Stored items:

>>>>>

-- ==== Sys2Proof/Machine/Crc.lean ====
section
/-! DEFINITION. The cyclic codes of the line, the flow table and the dumps (R76, R81, R86, R135, R136, R180). -/

namespace Sys2Proof.Machine

/-- One bit of a reflected CRC of 32 bits. -/
def crcR1 (poly c : BitVec 32) : BitVec 32 := if c.getLsbD 0 then (c >>> 1) ^^^ poly else c >>> 1

/-- One byte of a reflected CRC of 32 bits. -/
def crcR8 (poly c : BitVec 32) (b : Byte) : BitVec 32 :=
  (List.range 8).foldl (fun x _ => crcR1 poly x) (c ^^^ b.zeroExtend 32)

/-- A reflected CRC of 32 bits with a complemented result. -/
def crcReflected (poly init : BitVec 32) (l : List Byte) : BitVec 32 := ~~~(l.foldl (crcR8 poly) init)

/-- CRC-32C with a given initial value (R180). -/
def crc32c (init : BitVec 32) (l : List Byte) : BitVec 32 := crcReflected 0x82F63B78 init l

/-- CRC-32 of IEEE 802.3 (R76). -/
def crc32 (l : List Byte) : BitVec 32 := crcReflected 0xEDB88320 0xFFFFFFFF l

/-- A CRC of `w` bits, most significant bit first, over the bits of bytes. -/
def crcMsb (w poly init : Nat) (l : List Byte) : Nat :=
  l.foldl (fun c b =>
    (List.range 8).foldl (fun x k =>
      let inb := b.getLsbD (7 - k)
      let top := x / 2 ^ (w - 1) % 2 == 1
      let y := x * 2 % 2 ^ w
      if inb != top then y ^^^ poly else y) c) init

/-- The CRC-8 of a grant entry (R81). -/
def crc8 (l : List Byte) : Nat := crcMsb 8 0x07 0 l

/-- The CRC-16 of a channel-tag header (R86): initial value 0xFFFF. -/
def crc16h (l : List Byte) : Nat := crcMsb 16 0x1021 0xFFFF l

/-- The CRC-16 of GFP core and type headers (R136): initial value 0, per G.7041. -/
def crc16g (l : List Byte) : Nat := crcMsb 16 0x1021 0 l

/-- The CRC-7 of a path trace (R135). -/
def crc7 (l : List Byte) : Nat := crcMsb 7 0x09 0 l

/-- The Ethernet FCS of a frame, as its four bytes in the order sent. -/
def fcs (l : List Byte) : List Byte := natLe 4 (crc32 l).toNat

end Sys2Proof.Machine
end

<<<<<

▶ [Instructions to follow]: What you return must be the entries, given again word for word.

▶ [Result]:
-- ==== Sys2Proof/Machine/Crc.lean ====
section
/-! DEFINITION. The cyclic codes of the line, the flow table and the dumps (R76, R81, R86, R135, R136, R180). -/

namespace Sys2Proof.Machine

/-- One bit of a reflected CRC of 32 bits. -/
def crcR1 (poly c : BitVec 32) : BitVec 32 := if c.getLsbD 0 then (c >>> 1) ^^^ poly else c >>> 1

/-- One byte of a reflected CRC of 32 bits. -/
def crcR8 (poly c : BitVec 32) (b : Byte) : BitVec 32 :=
  (List.range 8).foldl (fun x _ => crcR1 poly x) (c ^^^ b.zeroExtend 32)

/-- A reflected CRC of 32 bits with a complemented result. -/
def crcReflected (poly init : BitVec 32) (l : List Byte) : BitVec 32 := ~~~(l.foldl (crcR8 poly) init)

/-- CRC-32C with a given initial value (R180). -/
def crc32c (init : BitVec 32) (l : List Byte) : BitVec 32 := crcReflected 0x82F63B78 init l

/-- CRC-32 of IEEE 802.3 (R76). -/
def crc32 (l : List Byte) : BitVec 32 := crcReflected 0xEDB88320 0xFFFFFFFF l

/-- A CRC of `w` bits, most significant bit first, over the bits of bytes. -/
def crcMsb (w poly init : Nat) (l : List Byte) : Nat :=
  l.foldl (fun c b =>
    (List.range 8).foldl (fun x k =>
      let inb := b.getLsbD (7 - k)
      let top := x / 2 ^ (w - 1) % 2 == 1
      let y := x * 2 % 2 ^ w
      if inb != top then y ^^^ poly else y) c) init

/-- The CRC-8 of a grant entry (R81). -/
def crc8 (l : List Byte) : Nat := crcMsb 8 0x07 0 l

/-- The CRC-16 of a channel-tag header (R86): initial value 0xFFFF. -/
def crc16h (l : List Byte) : Nat := crcMsb 16 0x1021 0xFFFF l

/-- The CRC-16 of GFP core and type headers (R136): initial value 0, per G.7041. -/
def crc16g (l : List Byte) : Nat := crcMsb 16 0x1021 0 l

/-- The CRC-7 of a path trace (R135). -/
def crc7 (l : List Byte) : Nat := crcMsb 7 0x09 0 l

/-- The Ethernet FCS of a frame, as its four bytes in the order sent. -/
def fcs (l : List Byte) : List Byte := natLe 4 (crc32 l).toNat

end Sys2Proof.Machine
end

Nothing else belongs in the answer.